[Stored entries]
╭──
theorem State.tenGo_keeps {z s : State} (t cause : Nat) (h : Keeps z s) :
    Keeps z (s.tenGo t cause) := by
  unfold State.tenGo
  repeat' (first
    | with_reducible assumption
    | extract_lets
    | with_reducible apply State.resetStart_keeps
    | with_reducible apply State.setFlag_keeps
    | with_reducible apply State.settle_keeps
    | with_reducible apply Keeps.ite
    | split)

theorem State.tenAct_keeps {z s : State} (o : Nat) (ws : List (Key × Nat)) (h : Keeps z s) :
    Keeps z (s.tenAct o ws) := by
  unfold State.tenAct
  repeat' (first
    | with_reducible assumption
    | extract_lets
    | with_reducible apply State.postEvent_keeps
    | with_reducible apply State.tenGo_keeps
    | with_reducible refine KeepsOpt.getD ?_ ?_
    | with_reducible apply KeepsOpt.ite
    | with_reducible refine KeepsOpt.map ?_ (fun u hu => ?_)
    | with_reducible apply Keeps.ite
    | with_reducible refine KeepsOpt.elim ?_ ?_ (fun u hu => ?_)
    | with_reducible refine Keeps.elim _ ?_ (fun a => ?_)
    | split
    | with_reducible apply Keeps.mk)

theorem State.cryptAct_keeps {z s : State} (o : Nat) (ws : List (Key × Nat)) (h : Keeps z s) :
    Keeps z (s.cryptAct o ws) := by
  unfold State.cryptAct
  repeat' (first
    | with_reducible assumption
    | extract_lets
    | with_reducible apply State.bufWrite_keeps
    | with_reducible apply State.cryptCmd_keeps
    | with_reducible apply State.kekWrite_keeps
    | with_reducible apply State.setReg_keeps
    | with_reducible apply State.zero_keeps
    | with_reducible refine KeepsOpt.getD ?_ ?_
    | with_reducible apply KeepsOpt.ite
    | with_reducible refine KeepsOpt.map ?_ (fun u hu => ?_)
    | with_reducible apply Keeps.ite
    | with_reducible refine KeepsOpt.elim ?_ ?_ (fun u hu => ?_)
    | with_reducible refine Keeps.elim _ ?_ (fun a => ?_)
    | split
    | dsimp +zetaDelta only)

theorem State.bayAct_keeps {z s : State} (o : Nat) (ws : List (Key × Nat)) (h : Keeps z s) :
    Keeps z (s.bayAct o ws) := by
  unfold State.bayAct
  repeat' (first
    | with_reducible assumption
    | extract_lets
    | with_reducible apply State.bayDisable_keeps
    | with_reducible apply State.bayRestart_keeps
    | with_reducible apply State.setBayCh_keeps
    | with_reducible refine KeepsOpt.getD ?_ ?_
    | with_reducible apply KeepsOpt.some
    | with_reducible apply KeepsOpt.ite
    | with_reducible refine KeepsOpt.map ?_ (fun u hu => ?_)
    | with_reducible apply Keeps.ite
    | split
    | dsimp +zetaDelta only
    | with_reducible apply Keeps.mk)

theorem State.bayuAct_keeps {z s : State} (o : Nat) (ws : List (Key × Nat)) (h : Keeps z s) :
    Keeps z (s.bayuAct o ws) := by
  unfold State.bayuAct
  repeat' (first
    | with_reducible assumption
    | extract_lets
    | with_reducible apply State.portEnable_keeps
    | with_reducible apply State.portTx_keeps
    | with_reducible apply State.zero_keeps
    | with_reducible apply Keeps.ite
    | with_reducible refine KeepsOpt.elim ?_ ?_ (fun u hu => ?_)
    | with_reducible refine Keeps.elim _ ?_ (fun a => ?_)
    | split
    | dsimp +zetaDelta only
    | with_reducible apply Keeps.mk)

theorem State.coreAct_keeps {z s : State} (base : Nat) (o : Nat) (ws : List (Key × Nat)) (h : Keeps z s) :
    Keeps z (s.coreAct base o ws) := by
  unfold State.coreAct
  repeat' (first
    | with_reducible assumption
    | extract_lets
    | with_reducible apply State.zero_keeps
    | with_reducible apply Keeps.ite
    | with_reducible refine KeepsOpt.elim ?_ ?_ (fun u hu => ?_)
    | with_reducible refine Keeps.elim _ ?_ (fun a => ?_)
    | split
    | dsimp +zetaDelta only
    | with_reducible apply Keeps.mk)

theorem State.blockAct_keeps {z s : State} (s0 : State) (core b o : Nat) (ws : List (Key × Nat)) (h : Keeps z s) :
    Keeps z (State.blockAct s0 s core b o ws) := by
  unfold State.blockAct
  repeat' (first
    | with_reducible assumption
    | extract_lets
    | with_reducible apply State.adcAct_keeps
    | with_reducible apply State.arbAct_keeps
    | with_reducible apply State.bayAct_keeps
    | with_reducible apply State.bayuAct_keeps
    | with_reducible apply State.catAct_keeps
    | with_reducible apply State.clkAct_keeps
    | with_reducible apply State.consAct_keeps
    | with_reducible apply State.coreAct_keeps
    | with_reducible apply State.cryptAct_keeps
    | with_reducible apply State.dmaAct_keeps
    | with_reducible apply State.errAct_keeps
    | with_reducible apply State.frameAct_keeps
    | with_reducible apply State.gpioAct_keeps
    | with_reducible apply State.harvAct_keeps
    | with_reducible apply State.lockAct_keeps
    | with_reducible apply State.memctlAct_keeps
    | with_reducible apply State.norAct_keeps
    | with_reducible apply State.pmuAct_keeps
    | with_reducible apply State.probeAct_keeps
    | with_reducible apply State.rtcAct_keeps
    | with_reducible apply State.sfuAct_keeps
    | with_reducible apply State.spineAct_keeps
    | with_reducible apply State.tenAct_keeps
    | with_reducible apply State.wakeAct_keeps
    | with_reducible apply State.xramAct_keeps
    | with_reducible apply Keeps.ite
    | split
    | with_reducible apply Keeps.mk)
╰──
╭──
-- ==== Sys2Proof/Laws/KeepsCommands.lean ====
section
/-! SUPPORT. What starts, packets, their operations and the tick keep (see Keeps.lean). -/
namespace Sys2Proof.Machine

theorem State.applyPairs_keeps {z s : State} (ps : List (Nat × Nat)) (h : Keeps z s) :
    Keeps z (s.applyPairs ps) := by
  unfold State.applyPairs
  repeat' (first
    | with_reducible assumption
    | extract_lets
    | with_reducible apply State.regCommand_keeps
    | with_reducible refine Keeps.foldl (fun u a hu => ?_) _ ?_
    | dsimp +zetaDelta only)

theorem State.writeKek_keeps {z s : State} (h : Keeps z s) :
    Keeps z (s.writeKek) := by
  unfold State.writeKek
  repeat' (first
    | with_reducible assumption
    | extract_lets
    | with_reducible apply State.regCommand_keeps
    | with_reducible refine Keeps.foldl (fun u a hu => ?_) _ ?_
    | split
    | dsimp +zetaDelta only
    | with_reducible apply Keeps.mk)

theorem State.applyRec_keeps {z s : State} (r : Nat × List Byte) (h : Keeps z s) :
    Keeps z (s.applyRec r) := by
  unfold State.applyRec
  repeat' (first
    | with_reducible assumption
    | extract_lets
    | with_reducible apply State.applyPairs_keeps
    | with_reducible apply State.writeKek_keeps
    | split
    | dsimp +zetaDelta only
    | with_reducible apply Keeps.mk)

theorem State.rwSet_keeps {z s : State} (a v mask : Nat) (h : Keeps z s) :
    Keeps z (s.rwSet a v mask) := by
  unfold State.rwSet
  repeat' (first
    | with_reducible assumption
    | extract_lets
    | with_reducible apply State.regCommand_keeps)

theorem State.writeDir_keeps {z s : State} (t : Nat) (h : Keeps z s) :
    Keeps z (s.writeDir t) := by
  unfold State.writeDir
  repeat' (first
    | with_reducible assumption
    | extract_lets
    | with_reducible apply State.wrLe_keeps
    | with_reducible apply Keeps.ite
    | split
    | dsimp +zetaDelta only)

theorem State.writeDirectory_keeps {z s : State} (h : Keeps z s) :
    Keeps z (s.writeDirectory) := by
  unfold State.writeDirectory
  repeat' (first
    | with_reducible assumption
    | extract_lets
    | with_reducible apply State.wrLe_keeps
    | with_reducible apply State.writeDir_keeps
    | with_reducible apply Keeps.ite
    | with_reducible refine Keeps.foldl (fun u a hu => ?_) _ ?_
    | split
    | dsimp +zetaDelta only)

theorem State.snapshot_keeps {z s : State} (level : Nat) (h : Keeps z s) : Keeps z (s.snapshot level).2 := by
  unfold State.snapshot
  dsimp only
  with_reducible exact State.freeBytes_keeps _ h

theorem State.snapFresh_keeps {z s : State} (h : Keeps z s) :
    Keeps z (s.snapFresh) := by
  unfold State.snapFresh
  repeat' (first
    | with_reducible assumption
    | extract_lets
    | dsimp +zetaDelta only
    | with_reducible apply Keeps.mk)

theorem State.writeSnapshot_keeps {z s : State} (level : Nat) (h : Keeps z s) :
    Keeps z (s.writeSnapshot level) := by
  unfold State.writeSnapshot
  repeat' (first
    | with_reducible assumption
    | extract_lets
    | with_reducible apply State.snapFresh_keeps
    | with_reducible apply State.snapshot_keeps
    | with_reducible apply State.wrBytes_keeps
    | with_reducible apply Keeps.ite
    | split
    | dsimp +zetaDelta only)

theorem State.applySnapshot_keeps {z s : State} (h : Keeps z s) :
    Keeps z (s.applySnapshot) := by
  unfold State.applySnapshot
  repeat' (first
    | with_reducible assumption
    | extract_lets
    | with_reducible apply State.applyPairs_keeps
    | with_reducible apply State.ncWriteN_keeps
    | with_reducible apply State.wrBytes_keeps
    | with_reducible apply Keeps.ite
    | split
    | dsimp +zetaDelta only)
╰──
╭──
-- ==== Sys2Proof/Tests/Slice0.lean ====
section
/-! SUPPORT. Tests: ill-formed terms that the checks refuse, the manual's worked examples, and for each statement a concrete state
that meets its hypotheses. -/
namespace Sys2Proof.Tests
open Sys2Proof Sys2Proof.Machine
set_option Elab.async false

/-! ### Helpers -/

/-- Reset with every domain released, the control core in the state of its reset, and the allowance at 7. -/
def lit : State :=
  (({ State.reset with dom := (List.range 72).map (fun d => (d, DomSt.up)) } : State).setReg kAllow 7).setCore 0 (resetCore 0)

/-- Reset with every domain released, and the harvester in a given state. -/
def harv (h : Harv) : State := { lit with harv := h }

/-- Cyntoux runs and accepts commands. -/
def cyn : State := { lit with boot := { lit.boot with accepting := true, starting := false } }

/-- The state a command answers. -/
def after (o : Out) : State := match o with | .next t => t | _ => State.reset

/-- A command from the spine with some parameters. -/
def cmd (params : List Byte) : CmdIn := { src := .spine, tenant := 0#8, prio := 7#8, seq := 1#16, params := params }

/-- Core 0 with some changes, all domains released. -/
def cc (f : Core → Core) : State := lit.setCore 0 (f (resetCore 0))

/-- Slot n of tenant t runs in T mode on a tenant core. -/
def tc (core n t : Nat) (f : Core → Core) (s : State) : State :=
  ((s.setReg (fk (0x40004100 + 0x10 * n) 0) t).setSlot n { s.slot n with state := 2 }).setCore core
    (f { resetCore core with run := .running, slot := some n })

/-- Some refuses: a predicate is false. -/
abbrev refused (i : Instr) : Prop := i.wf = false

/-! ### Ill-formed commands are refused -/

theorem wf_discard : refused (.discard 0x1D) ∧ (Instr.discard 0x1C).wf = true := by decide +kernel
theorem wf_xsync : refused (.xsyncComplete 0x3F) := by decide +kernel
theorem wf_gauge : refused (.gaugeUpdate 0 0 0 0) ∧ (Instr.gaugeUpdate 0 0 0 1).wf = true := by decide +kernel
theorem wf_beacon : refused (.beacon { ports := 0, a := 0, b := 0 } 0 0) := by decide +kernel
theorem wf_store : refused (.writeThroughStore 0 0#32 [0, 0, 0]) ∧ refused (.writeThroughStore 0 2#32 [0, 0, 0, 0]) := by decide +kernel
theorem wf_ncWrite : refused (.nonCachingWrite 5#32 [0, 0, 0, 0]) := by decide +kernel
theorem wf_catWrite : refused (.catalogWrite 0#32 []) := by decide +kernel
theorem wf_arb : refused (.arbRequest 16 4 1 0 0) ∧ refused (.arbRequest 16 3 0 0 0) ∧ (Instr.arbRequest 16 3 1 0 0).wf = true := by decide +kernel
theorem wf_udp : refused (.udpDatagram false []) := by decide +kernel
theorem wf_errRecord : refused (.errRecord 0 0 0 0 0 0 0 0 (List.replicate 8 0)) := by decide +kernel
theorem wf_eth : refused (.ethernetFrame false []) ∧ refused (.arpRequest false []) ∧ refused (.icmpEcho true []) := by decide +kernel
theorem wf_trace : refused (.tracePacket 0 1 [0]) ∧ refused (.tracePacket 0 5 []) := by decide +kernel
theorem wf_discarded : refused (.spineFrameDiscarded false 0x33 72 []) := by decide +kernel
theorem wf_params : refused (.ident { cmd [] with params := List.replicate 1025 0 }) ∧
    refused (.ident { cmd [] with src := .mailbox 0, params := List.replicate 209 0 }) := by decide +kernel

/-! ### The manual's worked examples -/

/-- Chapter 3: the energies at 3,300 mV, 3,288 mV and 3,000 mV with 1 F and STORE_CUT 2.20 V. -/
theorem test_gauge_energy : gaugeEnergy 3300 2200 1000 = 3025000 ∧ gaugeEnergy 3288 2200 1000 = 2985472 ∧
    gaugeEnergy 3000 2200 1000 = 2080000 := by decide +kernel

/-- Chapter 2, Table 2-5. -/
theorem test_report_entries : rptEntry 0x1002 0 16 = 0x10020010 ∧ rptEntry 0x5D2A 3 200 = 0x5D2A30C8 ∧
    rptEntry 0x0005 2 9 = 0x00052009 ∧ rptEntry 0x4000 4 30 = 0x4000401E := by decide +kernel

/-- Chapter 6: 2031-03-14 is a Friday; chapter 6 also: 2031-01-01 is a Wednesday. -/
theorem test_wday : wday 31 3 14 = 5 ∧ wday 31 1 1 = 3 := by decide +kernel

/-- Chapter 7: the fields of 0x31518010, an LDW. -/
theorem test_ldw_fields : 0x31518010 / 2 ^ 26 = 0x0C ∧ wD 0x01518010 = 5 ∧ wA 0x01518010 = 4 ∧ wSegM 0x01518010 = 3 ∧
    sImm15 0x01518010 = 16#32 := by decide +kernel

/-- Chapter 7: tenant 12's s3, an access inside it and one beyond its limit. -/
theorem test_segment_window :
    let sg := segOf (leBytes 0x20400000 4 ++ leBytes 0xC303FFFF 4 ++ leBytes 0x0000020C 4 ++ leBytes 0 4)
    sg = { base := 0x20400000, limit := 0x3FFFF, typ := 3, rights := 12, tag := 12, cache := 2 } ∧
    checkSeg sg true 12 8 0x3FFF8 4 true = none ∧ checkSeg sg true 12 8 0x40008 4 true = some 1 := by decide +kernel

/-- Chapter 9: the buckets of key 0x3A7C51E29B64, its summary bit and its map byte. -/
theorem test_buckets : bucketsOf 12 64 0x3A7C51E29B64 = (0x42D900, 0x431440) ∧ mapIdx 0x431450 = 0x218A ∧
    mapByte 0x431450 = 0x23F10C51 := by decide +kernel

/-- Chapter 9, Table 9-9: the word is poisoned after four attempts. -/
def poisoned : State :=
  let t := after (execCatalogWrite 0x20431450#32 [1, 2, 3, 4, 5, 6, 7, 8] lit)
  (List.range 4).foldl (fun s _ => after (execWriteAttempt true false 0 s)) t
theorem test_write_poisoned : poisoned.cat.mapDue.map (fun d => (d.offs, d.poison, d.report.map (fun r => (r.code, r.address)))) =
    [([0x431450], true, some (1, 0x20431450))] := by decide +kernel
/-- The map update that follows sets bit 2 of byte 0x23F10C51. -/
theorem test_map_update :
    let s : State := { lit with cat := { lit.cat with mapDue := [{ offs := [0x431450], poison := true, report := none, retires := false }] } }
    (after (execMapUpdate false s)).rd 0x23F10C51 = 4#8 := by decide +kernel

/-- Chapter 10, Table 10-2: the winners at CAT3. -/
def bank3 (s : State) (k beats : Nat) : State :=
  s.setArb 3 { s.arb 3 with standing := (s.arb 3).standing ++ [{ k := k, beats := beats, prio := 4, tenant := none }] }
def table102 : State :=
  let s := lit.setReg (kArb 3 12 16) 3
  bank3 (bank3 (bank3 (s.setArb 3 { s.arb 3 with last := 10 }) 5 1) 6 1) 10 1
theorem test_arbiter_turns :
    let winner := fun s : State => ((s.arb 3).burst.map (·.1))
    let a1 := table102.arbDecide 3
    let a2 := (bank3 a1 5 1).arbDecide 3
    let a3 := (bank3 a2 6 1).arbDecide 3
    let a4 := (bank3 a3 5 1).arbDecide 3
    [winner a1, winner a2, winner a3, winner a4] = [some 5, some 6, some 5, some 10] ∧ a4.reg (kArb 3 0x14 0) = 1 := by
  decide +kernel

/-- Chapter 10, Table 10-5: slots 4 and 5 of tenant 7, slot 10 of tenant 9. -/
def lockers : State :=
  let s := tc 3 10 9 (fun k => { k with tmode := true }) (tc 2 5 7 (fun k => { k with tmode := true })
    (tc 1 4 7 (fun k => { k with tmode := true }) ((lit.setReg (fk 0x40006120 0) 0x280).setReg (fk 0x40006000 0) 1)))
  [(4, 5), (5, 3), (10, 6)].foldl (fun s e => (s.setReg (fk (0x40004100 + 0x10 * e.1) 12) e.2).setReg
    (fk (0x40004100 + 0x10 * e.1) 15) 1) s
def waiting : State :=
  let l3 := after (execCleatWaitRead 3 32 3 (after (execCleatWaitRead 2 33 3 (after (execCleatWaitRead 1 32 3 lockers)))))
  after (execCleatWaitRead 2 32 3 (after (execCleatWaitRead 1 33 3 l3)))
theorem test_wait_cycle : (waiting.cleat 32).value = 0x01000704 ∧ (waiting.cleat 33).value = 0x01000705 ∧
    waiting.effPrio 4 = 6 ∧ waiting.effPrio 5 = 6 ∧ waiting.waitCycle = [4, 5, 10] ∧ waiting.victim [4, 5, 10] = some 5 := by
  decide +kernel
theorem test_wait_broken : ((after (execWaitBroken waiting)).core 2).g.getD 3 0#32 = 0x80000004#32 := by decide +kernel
╰──
▶ Work to be completed
I need each line of the entries that holds the string "base" located and copied.

▶ Response
theorem State.coreAct_keeps {z s : State} (base : Nat) (o : Nat) (ws : List (Key × Nat)) (h : Keeps z s) :
    Keeps z (s.coreAct base o ws) := by
    sg = { base := 0x20400000, limit := 0x3FFFF, typ := 3, rights := 12, tag := 12, cache := 2 } ∧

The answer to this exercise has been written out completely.